Staff interviews confirmed that although the Responsible Person disputed the charges and did not pay for Level 1 care from October 2024 through May 2025, services continued per the care plan to support R1’s health and safety. Interviews with other residents indicated similar services were consistently provided.
It was further alleged that meals were delivered late, cold, incomplete, and did not meet R1's preferences. Department interviews revealed the facility had implemented changes to reduce tray service and promote communal dining. Resident interviews revealed satisfaction with meal quality and timeliness, including room service, and understood trays were delivered after dining room service concluded. The department interviews with the Food Service Director revealed the availability of dietary accommodations, including alternative menus and individualized counseling. The department staff interviews and records further revealed that missed meals were tracked, and efforts were made to ensure proper food temperature. The Resident Handbook outlined structured mealtimes and flexible room service policies. The department observations confirmed clean kitchen conditions, posted dietary notes, and active meal preparation.
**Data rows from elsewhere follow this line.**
-- ==== Sys2Proof/Machine/Time.lean ====
section
/-! DEFINITION. Evidence time (spec/13): DMT and its wrap, epochs, START, the following of master time, anchors; and the
tick that an empty queue gives the block (log entry 14). -/

namespace Sys2Proof.Machine

/-- The epoch after `e`; 0 is never used (R287). -/
def nextEpoch (e : Epoch) : Epoch := if e + 1 = 0 then 1 else e + 1

/-! ## Anchors (R293, R294) -/

/-- An anchor of the present epoch: header bytes 0–19 and body (R293). -/
def State.anchorOf (s : State) (cause : Nat) (dmt : Dmt) (prev : Epoch) (master : Nat) (est : Int) : Anchor :=
  let no := s.time.anchorNo + 1
  let head := (hdr28 .directory 0 0 s.stamp 0 0 0 []).take 20
  let b0 := leBytes 8 no ++ leBytes 4 0 ++ leBytes 2 cause ++ leBytes 2 s.time.epoch.toNat ++ leBytes 6 dmt.toNat ++
    leBytes 2 prev.toNat ++ leBytes 8 master ++ leBytes 8 (unsigned 64 est) ++ leBytes 8 0
  let g := ecdsaSign Config.privateKey (head ++ b0 ++ uid)
  { number := no, cause := cause, epoch := s.time.epoch, head := head, body := padTo 4096 (b0 ++ uid ++ g.1 ++ g.2) }

/-- The first of the waiting anchors of a cause is discarded. -/
def dropCause (c : Nat) : List Anchor → List Anchor
  | [] => []
  | a :: r => if a.cause = c then r else a :: dropCause c r

/-- A formed anchor joins the waiting anchors (R294). With no free place, one of CAUSE 1 or 6 displaces the oldest of
CAUSE 5, or else of CAUSE 1, and ANCHOR_FULL is set. -/
def State.addAnchor (s : State) (a : Anchor) : State :=
  let t := s.time
  let t := { t with anchorNo := a.number, anchorEpoch := a.epoch, lastCause := a.cause, lastAnchorDmt := t.dmt }
  if t.waiting.length < 10 then { s with time := { t with waiting := t.waiting ++ [a] } }
  else
    let w := if t.waiting.any (·.cause == 5) then dropCause 5 t.waiting else dropCause 1 t.waiting
    State.raise { s with time := { t with waiting := if w.length < 10 then w ++ [a] else w } } Reg.TIME_EVENTS_ANCHOR_FULL

/-- Forms an anchor. -/
def State.anchor (s : State) (cause : Nat) (dmt : Dmt) (prev : Epoch) (master : Nat) (est : Int) : State :=
  s.addAnchor (s.anchorOf cause dmt prev master est)

/-- Puts an anchor among others in falling order of their numbers. -/
def insertAnchor (a : Anchor) : List Anchor → List Anchor
  | [] => [a]
  | b :: l => if b.number ≤ a.number then a :: b :: l else b :: insertAnchor a l

/-- The anchor store keeps the latest anchor of each of the last 16 epochs (R294). -/
def State.storeAnchor (s : State) (a : Anchor) : State :=
  let newer := s.time.store.any (fun b => b.epoch == a.epoch && decide (a.number < b.number))
  if newer then s
  else
    let l := insertAnchor a (s.time.store.filter (fun b => b.epoch != a.epoch))
    { s with time := { s.time with store := l.take 16 } }

/-! ## The wrap of DMT (R285, R287, R395) -/

/-- TIME_ROLL is recorded with the new epoch, stamped with the first DMT value after the wrap (R395). -/
def State.timeRoll (s : State) (dmt : Dmt) (e : Epoch) : State :=
  State.raise (s.intakeEvent { stamp := { dmt := dmt, epoch := e }, code := 0x47, aux := e }) Reg.TIME_EVENTS_ROLL

/-- DMT wraps to `v`: the epoch opens anew; while the logic die runs and DMT_VALID is 1 the cause-6 anchor is formed,
otherwise the wrap is latched for the next START (R395). -/
def State.dmtWrap (s : State) (v : Dmt) : State :=
  let old := s.time.epoch
  let new := nextEpoch old
  let s := { s with time := { s.time with dmt := v, epoch := new } }
  if s.live && s.time.valid then
    let s := State.timeRoll { s with time := { s.time with master := false } } v new
    s.anchor 6 v old 0 0
  else
    let s := { s with time := { s.time with wrap := some { dmt := v, oldEpoch := old, newEpoch := new, told := s.live } } }
    if s.live then s.timeRoll v new else s

/-- DMT_WRAP (R285, R395): DMT passes its maximum. -/
def execDmtWrap (s : State) : Host.Outcome State Fault Refusal := .next (s.dmtWrap 0)

/-! ## The tick (log entry 14) -/

/-- OFS falls by 200 µs a second, and rises by 500 µs a second while the pending slew lasts (R291). -/
def Time.drift (t : Time) : Time :=
  let t := if t.ofsAcc + 200 < 1000000 then { t with ofsAcc := t.ofsAcc + 200 }
    else { t with ofsAcc := t.ofsAcc + 200 - 1000000, ofs := t.ofs - 1 }
  if t.slew = 0 then t
  else if t.slewAcc + 500 < 1000000 then { t with slewAcc := t.slewAcc + 500 }
  else { t with slewAcc := t.slewAcc + 500 - 1000000, ofs := t.ofs + 1, slew := t.slew - 1 }

/-- DMT advances by `n` microseconds. -/
def State.advance (s : State) (n : Nat) : State :=
  let v := s.time.dmt.toNat + n
  if v < 2 ^ 48 then { s with time := { s.time with dmt := BitVec.ofNat 48 v } } else s.dmtWrap (BitVec.ofNat 48 v)

/-- SYS cycles in a microsecond (spec/16 R332): SYS runs from XTAL at 40 MHz or from the PLL at 600 MHz. -/
def State.sysMHz (s : State) : Nat := if bitOf (s.getF Reg.CLK_STATUS_CUR) 0 then 600 else 40

/-- A microsecond of TICK: mcycle of each hart that is released counts its SYS cycles (spec/14 R297), and the watchdog
counts while it is enabled (spec/18 R377). -/
def State.counters (s : State) : State :=
  let n := BitVec.ofNat 64 s.sysMHz
  let s := s.each ([0, 1, 2, 3].filter (bitOf (s.getF Reg.CORE_RUN_RUN))) (fun s h =>
    s.setHart h { s.hart h with cycles := (s.hart h).cycles + n })
  if s.flag Reg.WDT_CTRL_EN then { s with boot := { s.boot with wdt := s.boot.wdt + 1 } } else s

/-- What passes on an empty queue: one microsecond of XTAL while the logic die runs, else one tick of the RC oscillator,
30.517 578 µs with its fraction carried (R284); nothing while VAON is out of regulation. -/
def tick (s : State) : State :=
  if s.live then State.advance { s.counters with time := s.time.drift } 1
  else if s.power.vaon then
    let f := s.time.frac + 30517578
    State.advance { s with time := { s.time with frac := f % 1000000 } } (f / 1000000)
  else s

/-! ## START (R290) -/

/-- TIME_START (R287, R290, R293 to R295, R395): once after each reset of the logic die. -/
def State.timeStart (s : State) : State :=
  if s.time.started then s
  else
    let s := { s with time := { s.time with started := true } }
    -- a wrap latched since the last START: its cause-6 anchor first, under the epoch the wrap opened
    let s := match s.time.wrap with
      | some w => State.anchor { s with time := { s.time with wrap := none } } 6 w.dmt w.oldEpoch 0 0
      | none => s
    let prev := s.time.epoch
    let e := if s.time.retained then nextEpoch prev
      else if s.time.anchorNo = 0 then 1 else nextEpoch s.time.anchorEpoch
    let prev := if s.time.retained then prev else if s.time.anchorNo = 0 then 0 else s.time.anchorEpoch
    let s := { s with time := { s.time with epoch := e, valid := true, master := false } }
    let s := s.anchor 1 s.time.dmt prev 0 0
    (s.takeAnchorCredit).pumpAnchor false

/-- TIME_START: TIME_CTRL.START is WO, so any writer's write acts. -/
def execTimeStart (_src : Nat) (s : State) : Host.Outcome State Fault Refusal := .next (s.whenLive State.timeStart)

/-! ## Following master time (R291, R292) -/

/-- The wall estimate W. -/
def State.wall (s : State) : Int := (s.time.dmt.toNat : Int) + s.time.ofs

/-- A step: a new epoch, OFS = M − t, and TIME_STEP with d in ms, signed and saturating (R291, R358). -/
def State.timeStep (s : State) (cause m : Nat) (d : Int) : State :=
  let old := s.time.epoch
  let est := if s.time.master then s.wall else 0
  let dir := if cause = 3 then 1 else 2
  let s := s.event 0x46 dir old.toNat (unsigned 32 (satI 32 (if 0 ≤ d then d / 1000 else -((-d) / 1000))))
  let s := s.raise (if cause = 3 then Reg.TIME_EVENTS_STEP_FWD else Reg.TIME_EVENTS_STEP_BACK)
  let s := { s with time := { s.time with epoch := nextEpoch old, ofs := (m : Int) - s.time.dmt.toNat, slew := 0
                                          ofsAcc := 0, slewAcc := 0, master := true } }
  s.anchor cause s.time.dmt old m est

/-- A TIME frame whose row would form an anchor is ignored whole while 8 or more anchors wait (R294). -/
def State.anchorRoom (s : State) (f : State → State) : State :=
  if s.time.waiting.length < 8 then f s else s.raise Reg.TIME_EVENTS_ANCHOR_FULL

/-- An accepted TIME frame of master time `m`, stamped with the present DMT (R291, R292). -/
def State.timeFrame (s : State) (m : Nat) : State :=
  if !s.time.valid || decide (1 ≤ s.getF Reg.ENG_STATUS_PL_STEP) then s
  else
    let w := s.wall
    let d := (m : Int) - w
    let due := decide (s.getF Reg.TIME_CTRL_ANCHOR_S * 1000000 ≤ (s.time.dmt - s.time.lastAnchorDmt).toNat)
    let est := if s.time.master then w else 0
    let other (cause : Nat) (s : State) : State := s.anchor cause s.time.dmt s.time.epoch m est
    let slew (s : State) : State := { s with time := { s.time with slew := d.toNat, slewAcc := 0 } }
    if !s.time.master then
      s.anchorRoom (fun s => other 2 { s with time := { s.time with
        ofs := (m : Int) - s.time.dmt.toNat, ofsAcc := 0, slew := 0, slewAcc := 0, master := true } })
    else if (m : Int) + 1000 ≤ w then s.anchorRoom (·.timeStep 4 m d)
    else if 1000000 ≤ d then s.anchorRoom (·.timeStep 3 m d)
    else if 1000 ≤ d then
      if s.time.slew < 1000 then s.anchorRoom (fun s => other 7 (slew s))
      else if due then s.anchorRoom (fun s => other 5 (slew s)) else slew s
    else if due then s.anchorRoom (fun s => other 5 (if 0 < d then slew s else s))
    else if 0 < d then slew s else s

end Sys2Proof.Machine
end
It was further alleged that staff failed to assist R1 after a courtyard fall and missed scheduled showers. No documentation of the fall was found, and R1 was unavailable for interview, having moved out without providing contact information. The direct staff witness was also unavailable. Regarding missed showers: The department interviewed with staff revealed R1 was scheduled for twice-weekly showers and offered additional assistance. However, R1’s shower/grooming logs were unavailable. The department records reviews reveal that for current residents, showed consistent service provision, and staff were observed actively assisting residents during the Department’s visit. Based on available evidence, the Department determined the allegation was not substantiated.